Of all the questions swirling around Telus Corp.’s chief executive shuffle, and there are many, two stand out.

The first: Was there really no one else? And, second, if that’s true, why not?

On Thursday, the telco stunned Bay Street with the news that long-time CEO Darren Entwistle would be leaving. His replacement: Victor Dodig, the former CEO of Canadian Imperial Bank of Commerce who has been on Telus’s board since 2022.

Mr. Entwistle has been in charge since 2000 – save for a brief, unusual interregnum – and Telus shares are in trouble, trading at 2014 prices. It was time for change. As for Mr. Dodig, he’s well known in Canada. He may not be from the telco world, but he’s not a wild-card outsider who might spook investors.
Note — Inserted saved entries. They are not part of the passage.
-- ==== Sys2Proof/Machine/Clocks.lean ====
section
/-!
DEFINITION. Sys2Proof/Machine/Clocks.lean: clocks, the housekeeping round, bands and rates of rise (ch 05).
-/
namespace Sys2Proof.Machine
open Sys2Proof

/-- The channels whose encoding is signed (Table 05-3). -/
def hkSigned (ch : Nat) : Bool := ch == 0 || ch == 29 || ch == 30
/-- A round starts with the thresholds in force (R174, R176). -/
def execHkRoundStart (s : State) : Out :=
  if s.live && s.unreset then
    .next { s with hkp := { s.hkp with started := s.hkp.started + 1, conv := 0, raw := [], thrRound := s.hkp.thr } }
  else .next s
/-- A PMBus telemetry transaction of a rail fails or succeeds; the third failure in a row writes CONVERTER_FAULT and leaves the rail at its
last setting (R125, 04). -/
def pmbusResult (rail : Nat) (good : Bool) (s : State) : State :=
  let r := s.pmc.rails.getD rail {}
  let n := if good then 0 else r.fails + 1
  let s := { s with pmc := { s.pmc with rails := s.pmc.rails.set rail { r with fails := if n == 3 then 0 else n } } }
  whenS (n == 3) (logEvent 2 0x8006 (detail [(16, 1, rail), (17, 1, 3)])) s
/-- One channel is converted (R175); while D003 is FENCED none is (R197). The PMBus result, if any, is a rail's telemetry of this round. -/
def execHkConversion (value : Nat) (pmb : Option (Nat × Bool)) (s : State) : Out :=
  if s.hkp.conv < 32 && s.live then
    let ch := s.hkp.conv
    let v := if (s.domain 3).st == .fenced then (if hkSigned ch then 0x8000 else 0) else if ch == 31 then 0 else value % 65536
    let s := { s with hkp := { s.hkp with conv := ch + 1, raw := s.hkp.raw ++ [v] } }
    let s := if ch == 1 then { s with pmc := { s.pmc with vin := v } } else if ch == 2 then { s with pmc := { s.pmc with vbus := v } } else s
    .next (ifSome pmb (fun r s => pmbusResult r.1 r.2 s) s)
  else .next s

/-- Offset of zone z in 0.01 °C (R178); P in 10 mW, K in 0.01 °C/W; fractions of 0.01 °C are rounded down (log 8). -/
def zoneOffset (k raw : List Nat) (z : Nat) : Int :=
  if z == 0 then 0
  else
    let kp (i : Nat) : Int := (k.getD i 0 * raw.getD (10 + i) 0 : Nat)
    max (-2000) (min 3000 ((kp z - kp 0) / 100))
/-- Estimates of the 16 zones (R178). -/
def zoneTemps (k raw : List Nat) : List Int := (List.range 16).map fun z => signed 16 (raw.getD 0 0) + zoneOffset k raw z
/-- The highest estimate and the lowest zone that has it (R179). -/
def governing (tz : List Int) : Int × Nat :=
  let top := tz.foldl max (tz.headD 0)
  (top, tz.findIdx (· == top))
/-- Sensor fault of a round (R181): 3 fenced, 0 range, 1 bandgap, 2 ground. -/
def sensorCheck (fenced : Bool) (raw : List Nat) : Option Nat :=
  let t := signed 16 (raw.getD 0 0); let g := signed 16 (raw.getD 29 0)
  if fenced then some 3
  else if t < -5500 ∨ t > 15000 then some 0
  else if !inR (raw.getD 28 0) 11880 12120 then some 1
  else if g < -20 ∨ g > 20 then some 2
  else none
/-- The four band boundaries in 0.01 °C (R182). -/
def bandEdges : List Int := [0, 4500, 8500, 10000]
/-- The band in force for refresh and margin: B3 in sensor fault (R181). -/
def State.effBand (s : State) : Nat := if s.hkp.fault.isSome then 3 else s.hkp.band
/-- VCORE margin of a band in mV (Table 05-2). -/
def bandMargin (b : Nat) : Int := [25, 0, 0, 10, 20].getD b 0
/-- The VCORE target in mV (R184). -/
def State.vcoreTarget (s : State) : Int := max 650 (min 850 (((s.pmc.rails.getD 2 {}).mv : Int) + bandMargin s.effBand))
/-- DDR5 refresh interval of a channel in ns (R185). -/
def State.refreshNs (s : State) (ch : Nat) : Nat := if 3 ≤ s.effBand || s.hkp.mr4Short.getD ch false then 1950 else 3900
/-- SerDes preset set: 0 cold, 1 nominal, 2 hot (R186, Table 05-2). A sensor fault holds the refresh and the margin alone at B3 (R181). -/
def State.presetSet (s : State) : Nat := [0, 1, 1, 2, 2].getD s.hkp.band 1

/-- One step of the band (R182): counts per boundary, then one band up or down. -/
def bandStep (s : State) : State :=
  let h := s.hkp
  let rise := (List.range 4).map fun i => if h.gov > bandEdges.getD i 0 then min 2 (h.rise.getD i 0 + 1) else 0
  let fall := (List.range 4).map fun i => if h.gov ≤ bandEdges.getD i 0 - 300 then min 10 (h.fall.getD i 0 + 1) else 0
  let s := { s with hkp := { h with rise := rise, fall := fall } }
  let to_ := if h.band < 4 ∧ 2 ≤ rise.getD h.band 0 then h.band + 1
    else if 0 < h.band ∧ 10 ≤ fall.getD (h.band - 1) 0 then h.band - 1 else h.band
  if to_ == h.band then s
  else logEvent 4 0x8001 (detail [(16, 1, h.band), (17, 1, to_), (18, 1, h.govZone)])
    { s with hkp := { s.hkp with band := to_ }, ckg := { s.ckg with trimBand := to_ } }

/-- Difference behind a rate over a window: over 100 rounds, or over 1,000 rounds. -/
def rateDiff (h : Hkp) (win : Nat) : Option Int :=
  let n := if win == 0 then 100 else 1000
  match h.history[n]? with
  | some old => some (h.history.headD 0 - old)
  | none => none
/-- The rate in 0.01 °C/s over a window, rounded down (log 8). -/
def rateOver (h : Hkp) (win : Nat) : Option Int := (rateDiff h win).map fun d => if win == 0 then d else d / 10
/-- A condition's next value at a publication, and whether a clearing is recorded (R191, R198). -/
def rorNext (h : Hkp) (t : Ror) (set : Bool) : Bool :=
  let scale : Int := if t.win == 0 then 1 else 10
  if t.rate == 0 then false
  else match rateDiff h t.win with
  | none => set
  | some d => if set then !decide (2 * d < (t.rate : Int) * scale) else decide ((t.rate : Int) * scale ≤ d)
/-- Judge one condition: code 2 WARN, 3 ACT, 4 TRIP. -/
def rorJudge (code : Nat) (t : Ror) (set : Bool) (s : State) : State :=
  let now := rorNext s.hkp t set
  let rate := unsigned 16 ((rateOver s.hkp t.win).getD 0)
  if now && !set then thermalEvent (logEvent 4 (0x8000 + code) (detail [(16, 1, t.win), (18, 2, rate)]) s)
  else if set && !now then logEvent 4 0x8005 (detail [(16, 1, code), (17, 1, t.win), (18, 2, rate)]) s
  else s
/-- Rate-of-rise evaluation of a publication (R190, R191, R198). -/
def rorStep (s : State) : State :=
  let h := { s.hkp with history := (s.hkp.gov :: s.hkp.history).take 1001 }
  let h := { h with r1 := rateOver h 0, r10 := rateOver h 1 }
  let s := { s with hkp := h }
  let w := rorNext h h.thrRound.warn h.warn; let a := rorNext h h.thrRound.act h.act; let t := rorNext h h.thrRound.trip h.trip
  let s := rorJudge 2 h.thrRound.warn h.warn s
  let s := rorJudge 3 h.thrRound.act h.act s
  let s := rorJudge 4 h.thrRound.trip h.trip s
  capRecord s.actSet { s with hkp := { s.hkp with warn := w, act := a, trip := t } }

/-- ACT sends a device in RUN to TRIM, unless it is between states (R193). -/
def actTrim (s : State) : State := whenS (s.actSet && s.pmc.st == .run && s.pmc.trans.isNone) (enterRunTrim .trim 6) s

/-- The state actions of a publication (R187, R188, R193, R194): shutdown first, then HOLD by TRIP or B4, then TRIM by ACT. -/
def thermalActions (s : State) : State :=
  let limit : Int := if s.gradeX then 11500 else 10500
  let n := if s.hkp.gov > limit then min 3 (s.hkp.shut + 1) else 0
  let fresh := s.hkp.shut < 3
  let s := { s with hkp := { s.hkp with shut := n } }
  if n == 3 && fresh then
    shelfNow 6 true (logEvent 4 0x8007 (detail [(16, 2, unsigned 16 s.hkp.gov), (18, 1, s.hkp.govZone)]) s)
  else
    let s := whenS (s.dataOn && (s.hkp.trip || (!s.gradeX && s.hkp.band == 4))) (callDown false 6 0 0 50) s
    actTrim s

/-- What MR4 says of a device above its high operating limit: DDR_OVERTEMP when it begins, and the cap of an ACT condition (R185). -/
def overtempStep (hot : Option (Nat × Nat × Nat)) (s : State) : State :=
  let was := s.hkp.overtemp
  let cap := s.actSet
  let s := { s with hkp := { s.hkp with overtemp := hot.isSome } }
  let s := whenS (!was) (ifSome hot fun h s => logEvent 31 0x8001 (detail [(16, 1, h.1), (17, 1, h.2.1), (18, 1, h.2.2)]) s) s
  capRecord cap s
/-- While a condition is set, HKP notifies the warden's thermal task at each publication (R192, R185, Table 19-3). -/
def conditionNotice (s : State) : State := whenS (s.hkp.warn || s.hkp.trip || s.actSet) thermalNotice s

/-- Publication at 6.4 ms (R175, R176). The operands are what MR4 of the DRAMs says (R185): a device above its high operating limit, and
which channels need the shorter interval. -/
def execHkPublication (hot : Option (Nat × Nat × Nat)) (short0 short1 : Bool) (s : State) : Out :=
  if !(s.hkp.conv == 32 && s.hkp.raw.length == 32 && s.live) then .next s
  else
    let raw := s.hkp.raw
    let bad := sensorCheck ((s.domain 3).st == .fenced) raw
    let fenced := bad == some 3
    let tz := if fenced then List.replicate 16 (-32768) else zoneTemps s.hkp.k raw
    let g := if fenced then (-32768, 0) else governing tz
    let s := { s with hkp := { s.hkp with round := s.hkp.started, chan := raw, raw := [], tz := tz, gov := g.1, govZone := g.2,
                                          mr4Short := [short0, short1] } }
    let s := routePost 1 (overtempStep hot s)
    match bad with
    | some c => .next (conditionNotice (actTrim (sensorFault c s)))
    | none =>
      match s.hkp.fault with
      | some c =>
        let n := s.hkp.okRounds + 1
        if n < 10 then .next (conditionNotice (actTrim { s with hkp := { s.hkp with okRounds := n } }))
        else .next (conditionNotice (thermalActions (bandStep
          (logEvent 4 0x8006 (detail [(17, 1, c)]) { s with hkp := { s.hkp with fault := none, okRounds := 0 } }))))
      | none => .next (conditionNotice (thermalActions (rorStep (bandStep s))))

/-- The applied trim moves 0.1 ppm toward the band's trim, but not in sensor fault (R167, R181). -/
def execTrimSlewStep (s : State) : Out :=
  let target := s.ckg.trims.getD s.ckg.trimBand 0
  let d := max (-10) (min 10 (target - s.ckg.trim))
  if s.live && s.hkp.fault.isNone then .next { s with ckg := { s.ckg with trim := s.ckg.trim + d } } else .next s
/-- Loss of the crystal or of the root PLL (R168-R170). -/
def execClockLoss (pll : Bool) (s : State) : Out :=
  let latch (s : State) : State := { s with aon := { s.aon with clkFail := some (b2n pll) } }
  if s.live || s.rst.active == some .w then
    let s := shelfNow 7 false s
    .next (latch { s with rst := { s.rst with active := none } })
  else if s.pmc.st == .boot && 6 ≤ s.pmc.upStep then .next (latch (abandonPowerUp s))
  else if (s.pmc.trans.map (·.phase)) == some .falling then .next (latch s)
  else .next s
/-- Loss of ETH_REFCLK (0) or of the PCIe reference (1) is registered (R172). -/
def execRefclkLost (which : Nat) (s : State) : Out :=
  let s := if which == 0 then { s with ckg := { s.ckg with ethRef := false } } else { s with ckg := { s.ckg with pcieRef := false } }
  .next (refclkLost which (logEvent 3 0x8002 (detail [(16, 1, which)]) s))
/-- The clock has run for 1 ms again (R172). -/
def execRefclkReturn (which : Nat) (s : State) : Out :=
  let s := if which == 0 then { s with ckg := { s.ckg with ethRef := true } } else { s with ckg := { s.ckg with pcieRef := true } }
  .next (refclkBack which (logEvent 3 0x8003 (detail [(16, 1, which)]) s))
/-- A DDR PHY PLL loses lock and relocks; accesses to the channel wait (R173). -/
def execDdrPllUnlock (ch : Nat) (s : State) : Out := .next { s with ckg := { s.ckg with relocking := nset ch s.ckg.relocking } }
/-- The end of the 1 ms: relocked, the accesses proceed; otherwise they complete with FAULT, DDR_PLL_UNLOCK is written and RPR fences the
channel (R173). -/
def execDdrPllRelockTimeout (ch : Nat) (relocked : Bool) (s : State) : Out :=
  if s.ckg.relocking.contains ch then
    let s := { s with ckg := { s.ckg with relocking := nclr ch s.ckg.relocking } }
    if relocked then .next s
    else .next (fenceChannel ch (logEvent 3 0x8004 (detail [(16, 1, ch)]) { s with ckg := { s.ckg with unlocked := nset ch s.ckg.unlocked } }))
  else .next s

/-- HKP_STATUS (R197, Table 05-5). -/
def execHkpStatus (s : State) : Out :=
  interpret 0x0110 (fun p => checked p 0 [] fun s =>
    let h := s.hkp
    let fenced := (s.domain 3).st == .fenced
    let flags := b2n h.warn + 2 * b2n h.act + 4 * b2n h.trip + 8 * b2n h.fault.isSome + 16 * b2n h.r1.isSome + 32 * b2n h.r10.isSome + 64 * b2n h.overtemp
    let head := layout 16 [(0, 2, h.chan.getD 0 0), (2, 2, unsigned 16 h.gov), (4, 1, if fenced then 3 else h.band), (5, 1, h.govZone),
      (6, 2, unsigned 16 (h.r1.getD 0)), (8, 2, unsigned 16 (h.r10.getD 0)), (10, 1, flags), (12, 4, h.round)]
    complete p stOk (head ++ (h.chan.map (putLe 2)).flatten ++ (h.tz.map fun t => putLe 2 (unsigned 16 t)).flatten) s) s
/-- HKP_THRESHOLDS_SET (R198, Table 05-5). -/
def execHkpThresholdsSet (s : State) : Out :=
  interpret 0x0111 (fun p =>
    checked p 16 (thresholdFields p.params) fun s =>
      ok p { s with hkp := { s.hkp with thr := thresholdsOf p.params } }) s
/-- CLK_STATUS (R197, Table 05-5). -/
def execClkStatus (s : State) : Out :=
  interpret 0x0112 (fun p => checked p 0 [] fun s =>
    let c := s.ckg
    let ddrLocked (ch : Nat) := s.isOn (88 + ch) && !c.relocking.contains ch && !c.unlocked.contains ch
    let flags := b2n c.pll + 2 * b2n c.xtal + 4 * b2n c.ethRef + 8 * b2n c.pcieRef + 16 * b2n (ddrLocked 0) + 32 * b2n (ddrLocked 1)
      + 64 * b2n s.aon.powered + 128 * b2n s.aon.clkFail.isSome
    complete p stOk (layout 16 [(0, 1, flags), (1, 1, c.trimBand), (2, 2, unsigned 16 c.trim), (4, 2, unsigned 16 (c.trims.getD c.trimBand 0)),
      (6, 2, s.hkp.chan.getD 30 0)]) s) s

end Sys2Proof.Machine
end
Telus names ex-CIBC chief Victor Dodig as CEO, replacing Darren Entwistle

Yet none of that helps to answer why or how it came to this. Of the many things boards of directors are responsible for, nothing matters more than succession planning – not just for the CEO, but for the entire executive management team.
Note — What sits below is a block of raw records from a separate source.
-- ==== Sys2Proof/Safety.lean ====
section
/-!
DEFINITION. Sys2Proof/Safety.lean: what counts as a safe run of the device, in the terms that the claims use.
-/
namespace Sys2Proof.Machine
open Sys2Proof

/-- Every bit of a is a bit of b. -/
def Mem.within (a b : Mem) : Prop := ∀ i, a.read i ||| b.read i = b.read i
/-- The OTP is in canonical form: keys rise and no entry is the 0 that an unlisted byte reads as. -/
def State.otpWf (s : State) : Prop := s.otp.mem.wf = true
/-- From s to t no OTP bit has been cleared (R938, 26). -/
def State.otpGrew (s t : State) : Prop := s.otp.mem.within t.otp.mem
/-- Packet p, the next of its area and opcode, is taken in state s and leaves t; its area and block can act on it now (R97, R102, R103, R919). -/
def Given (op : Nat) (p : Packet) (s t : State) : Prop :=
  takeCmd op s = some (p, t) ∧ (t.areaLost (op / 256) || t.blockFenced (opBlock op)) = false ∧ t.blockOff (opBlock op) = false ∧ t.handoverHolds p = false
/-- The label takes the request req, with flags, code and parameters q, in state s (R803, R804, 22): its CRC is right, its flags are known, and it
is for this tag. -/
def Asked (req : Bytes) (q : FieldReq) (s : State) : Prop :=
  let n := req.length
  let custom := decide (0xA0 ≤ q.code)
  let addressed := q.flags.testBit 5 && !q.flags.testBit 2
  let uidAt := if custom then 3 else 2
  let head := uidAt + (if addressed then 8 else 0)
  (s.aon.powered || s.lbl.field) = true ∧ 4 ≤ n ∧ u16 req (n - 2) = (crc16 (req.take (n - 2))).toNat ∧ u8 req 0 = q.flags ∧ u8 req 1 = q.code
    ∧ flagsKnown q.flags = true ∧ q.flags.testBit 2 = (q.code == 1) ∧ head + 2 ≤ n ∧ (addressed = true → slice req uidAt 8 = s.lblUid)
    ∧ (addressed = false → s.lbl.tag ≠ 1 ∧ (q.flags.testBit 4 = true → q.flags.testBit 2 = false → s.lbl.tag = 2))
    ∧ (custom = true → fieldCode q.code = true → u8 req 2 = s.lblMfg) ∧ q.args = slice req head (n - 2 - head)

/-! ### Names for groups of commands -/

/-- The commands that may program OTP (26, 27). -/
def programsOtp : Instr → Bool
  | .lcyTransition _ | .otpSettingsWrite _ | .fwImageActivate _ | .trustRoll _ | .rprFence _ | .rprUnfence _ | .roleMoveComplete _ _ => true
  | _ => false
/-- The commands that may lock a label block (R806). -/
def locksLabel : Instr → Bool
  | .lblLockBlock _ _ | .extendedLockSingleBlock _ _ => true
  | _ => false
/-- The commands of the field that write label blocks (Table 22-2), with the request. -/
def writesLabel : Instr → Option Bytes
  | .lblWriteSingleBlock req _ | .lblWriteMultipleBlocks req _ | .extendedWriteSingleBlock req _ | .extendedWriteMultipleBlocks req _ => some req
  | _ => none
/-- OP of the rows that issue an instruction of the signal engine (Table 16-5). -/
def sgeRow : Instr → Option Nat
  | .sgeNop => some 0x00
  | .sgeClr => some 0x01
  | .sgeMov => some 0x02
  | .sgeAdd => some 0x03
  | .sgeSub => some 0x04
  | .sgeNeg => some 0x05
  | .sgeAbs => some 0x06
  | .sgeMin => some 0x07
  | .sgeMax => some 0x08
  | .sgeAsh => some 0x09
  | .sgeCsel => some 0x0A
  | .sgeClamp => some 0x0B
  | .sgeLdi => some 0x0C
  | .sgeLdc => some 0x10
  | .sgeRdd => some 0x11
  | .sgeWrd => some 0x12
  | .sgeMac => some 0x13
  | .sgeMaca => some 0x14
  | .sgeMula => some 0x15
  | .sgeMulab => some 0x16
  | .sgeIn => some 0x20
  | .sgeOut => some 0x21
  | .sgeRes => some 0x22
  | .sgeRep => some 0x30
  | _ => none
/-- The rows of the Fenuith instructions that only compute a register (Table 18-3), with the core. -/
def fenCompute : Instr → Option (FenOp × Nat)
  | .fenAdd c => some (.add, c)
  | .fenSub c => some (.sub, c)
  | .fenAnd c => some (.and, c)
  | .fenOr c => some (.or, c)
  | .fenXor c => some (.xor, c)
  | .fenSlt c => some (.slt, c)
  | .fenSltu c => some (.sltu, c)
  | .fenMul c => some (.mul, c)
  | .fenMulhu c => some (.mulhu, c)
  | .fenShli c => some (.shli, c)
  | .fenShri c => some (.shri, c)
  | .fenSari c => some (.sari, c)
  | .fenNot c => some (.not, c)
  | .fenNeg c => some (.neg, c)
  | .fenAddi c => some (.addi, c)
  | .fenAndi c => some (.andi, c)
  | .fenOri c => some (.ori, c)
  | .fenXori c => some (.xori, c)
  | .fenSlti c => some (.slti, c)
  | .fenSltiu c => some (.sltiu, c)
  | _ => none
/-- The word w that the engine issues next, of its active program p. -/
def NextWord (p : SgeProg) (w : Nat) (s : State) : Prop := s.sge.active = some p ∧ ∃ i, s.sge.pos = some i ∧ p.code[i]? = some w
/-- Core c issues instruction i of task k of role r (R662, R696). -/
def Issues (c r k : Nat) (i : FenIns) (s : State) : Prop :=
  s.issuer c = some (r, k) ∧ ∃ w len, fenFetch (s.core c) (s.task r k).pc = .ok (i, w, len)
/-- Every accumulator lies in its range (R605). -/
def State.accOk (s : State) : Prop := ∀ d, -(2 ^ 71) ≤ s.acc d ∧ s.acc d ≤ 2 ^ 71 - 1
/-- A WAKE with a wrong code, taken by the label in state s, leaves t (R821, R822). -/
def WrongWake (s t : State) : Prop :=
  ∃ req q, Asked req q s ∧ q.code = 0xA1 ∧ q.args.length = 4 ∧ u32 q.args 0 ≠ s.lblWakeCode ∧ s.pmc.st ≠ .off ∧ exec (.lblWake req) s = .next t

end Sys2Proof.Machine
end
Picking Mr. Dodig, who, by coincidence or not, also worked with Telus board chair John Manley when the latter chaired CIBC’s board, brings back all the whispers about Canada’s old boys club. And it’s particularly confusing after the recent controversy at Bank of Nova Scotia, when the lender named someone off its own board to be the next CEO – and he didn’t have industry experience, either. That one stunned Bay Street, and yet Telus figured it would still try it.

Even more confounding: Mr. Manley said Thursday he’s been talking to Mr. Entwistle about succession since 2012. After all that time, was someone from a different industry, who has a close relationship with the board chair, really the only option?

“Fourteen years is a long enough time to groom people internally, to have a set of very viable candidates‚” said Sarah Kaplan, a professor emerita at the University of Toronto’s Rotman School of Management who specializes in corporate governance.

But it can’t all be pinned on the board, she added. “The CEO’s efforts in creating a talent pipeline is also important.”

Prof. Kaplan was speaking generally, but the point is particularly apt for Telus. There are CEOs who can’t let go, and then there’s Darren Entwistle. In a 2006 ROB Magazine profile that described him as something of a control freak, a consultant who’d worked closely with him said Mr. Entwistle operated on the “blind assumption that everybody had the same levels of energy and passion” as he himself did.

Mr. Entwistle has acknowledged this, and he’s said his low point came in December, 2004, when his dad was dying in the oncology unit of Montreal’s Jewish General Hospital. While that played out, Mr. Entwistle was downstairs in the lobby, focusing on a corporate deal. He said it was the ”biggest regret of my life.”

This drive, if you want to call it that, came out the last time Telus tried to change CEOs. In 2014, the company named chief commercial officer Joe Natale as its next leader, yet Mr. Entwistle wanted to remain executive chair and “retain ultimate accountability” for Telus’s strategy, operations and succession planning.

It lasted exactly one year. In 2015, Mr. Natale was out. The company tried to say it was for family reasons.

To the board’s credit, for the next seven years there wasn’t a burning reason to make another switch happen. Interest rates remained ultralow, and Telus, which has historically been loved by retail investors for its yield, saw its shares soar.

The question is why wasn’t more done during this era to nurture internal candidates. It’s been a rough go since, and Telus shares are now down 45 per cent from their 2022 peak. Investors are worried about the company’s debt level, and expansion opportunities, such as Telus Health, haven’t panned out.

The lesson from all this is that CEOs never want to let go. No one gets to that role without having a healthy ego. But it’s on boards to prepare and act during the good times. It’s tricky to make a change when everything feels right, but it’s so much worse when it looks like desperation.